» **What the task requires**: Find each line of the entries with the string "chunkFrame", please, and copy it.

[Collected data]
************

/-! ### Building a chunk (R106). -/

@[simp] theorem buildChunk_cmd (s : State) : (buildChunk s).cmd = s.cmd := rfl
@[simp] theorem buildChunk_busy (s : State) : (buildChunk s).busy = s.busy := rfl
@[simp] theorem buildChunk_txnOpen (s : State) : (buildChunk s).txnOpen = s.txnOpen := rfl
@[simp] theorem buildChunk_done (s : State) : (buildChunk s).done = s.done := rfl
@[simp] theorem buildChunk_ovr (s : State) : (buildChunk s).ovr = s.ovr := rfl
@[simp] theorem buildChunk_err (s : State) : (buildChunk s).err = s.err := rfl
@[simp] theorem buildChunk_detail (s : State) : (buildChunk s).detail = s.detail := rfl
@[simp] theorem buildChunk_bodyAcked (s : State) : (buildChunk s).bodyAcked = s.bodyAcked := rfl
@[simp] theorem buildChunk_irqEn (s : State) : (buildChunk s).irqEn = s.irqEn := rfl
@[simp] theorem buildChunk_timeoutMs (s : State) : (buildChunk s).timeoutMs = s.timeoutMs := rfl
@[simp] theorem buildChunk_desc (s : State) : (buildChunk s).desc = s.desc := rfl
@[simp] theorem buildChunk_rawcfg (s : State) : (buildChunk s).rawcfg = s.rawcfg := rfl
@[simp] theorem buildChunk_kcRange (s : State) : (buildChunk s).kcRange = s.kcRange := rfl
@[simp] theorem buildChunk_seq (s : State) : (buildChunk s).seq = .sendBody := rfl
@[simp] theorem buildChunk_lastCksum (s : State) : (buildChunk s).lastCksum = accumulate s.chunkFrame := rfl
@[simp] theorem buildChunk_curOp (s : State) : (buildChunk s).curOp = s.curOp := rfl
@[simp] theorem buildChunk_curWrap (s : State) : (buildChunk s).curWrap = s.curWrap := rfl
@[simp] theorem buildChunk_bodyPend (s : State) : (buildChunk s).bodyPend = s.bodyPend := rfl
@[simp] theorem buildChunk_acc (s : State) : (buildChunk s).acc = accumulate s.chunkFrame := rfl
@[simp] theorem buildChunk_kcBase (s : State) : (buildChunk s).kcBase = s.kcBase := rfl
@[simp] theorem buildChunk_kcPos (s : State) : (buildChunk s).kcPos = s.kcPos := rfl
@[simp] theorem buildChunk_kcRem (s : State) : (buildChunk s).kcRem = s.kcRem := rfl
@[simp] theorem buildChunk_kcN (s : State) : (buildChunk s).kcN = BitVec.ofNat 8 s.chunkKeys := rfl
@[simp] theorem buildChunk_pb (s : State) : (buildChunk s).pb = s.pb := rfl
@[simp] theorem buildChunk_fb (s : State) : (buildChunk s).fb = sealFrame s.chunkFrame := rfl
@[simp] theorem buildChunk_cb (s : State) : (buildChunk s).cb = s.cb := rfl
@[simp] theorem buildChunk_faultMarks (s : State) : (buildChunk s).faultMarks = s.faultMarks ++ s.chunkFaults := rfl
@[simp] theorem buildChunk_rst (s : State) : (buildChunk s).rst = s.rst := rfl
@[simp] theorem buildChunk_inbox (s : State) : (buildChunk s).inbox = s.inbox := rfl
@[simp] theorem buildChunk_draws (s : State) : (buildChunk s).draws = s.draws + s.chunkKeys := rfl
@[simp] theorem buildChunk_sent (s : State) : (buildChunk s).sent = s.sent := rfl
@[simp] theorem buildChunk_reads (s : State) : (buildChunk s).reads = s.reads := rfl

************

» **Exercise solution**:
@[simp] theorem buildChunk_lastCksum (s : State) : (buildChunk s).lastCksum = accumulate s.chunkFrame := rfl
@[simp] theorem buildChunk_acc (s : State) : (buildChunk s).acc = accumulate s.chunkFrame := rfl
@[simp] theorem buildChunk_fb (s : State) : (buildChunk s).fb = sealFrame s.chunkFrame := rfl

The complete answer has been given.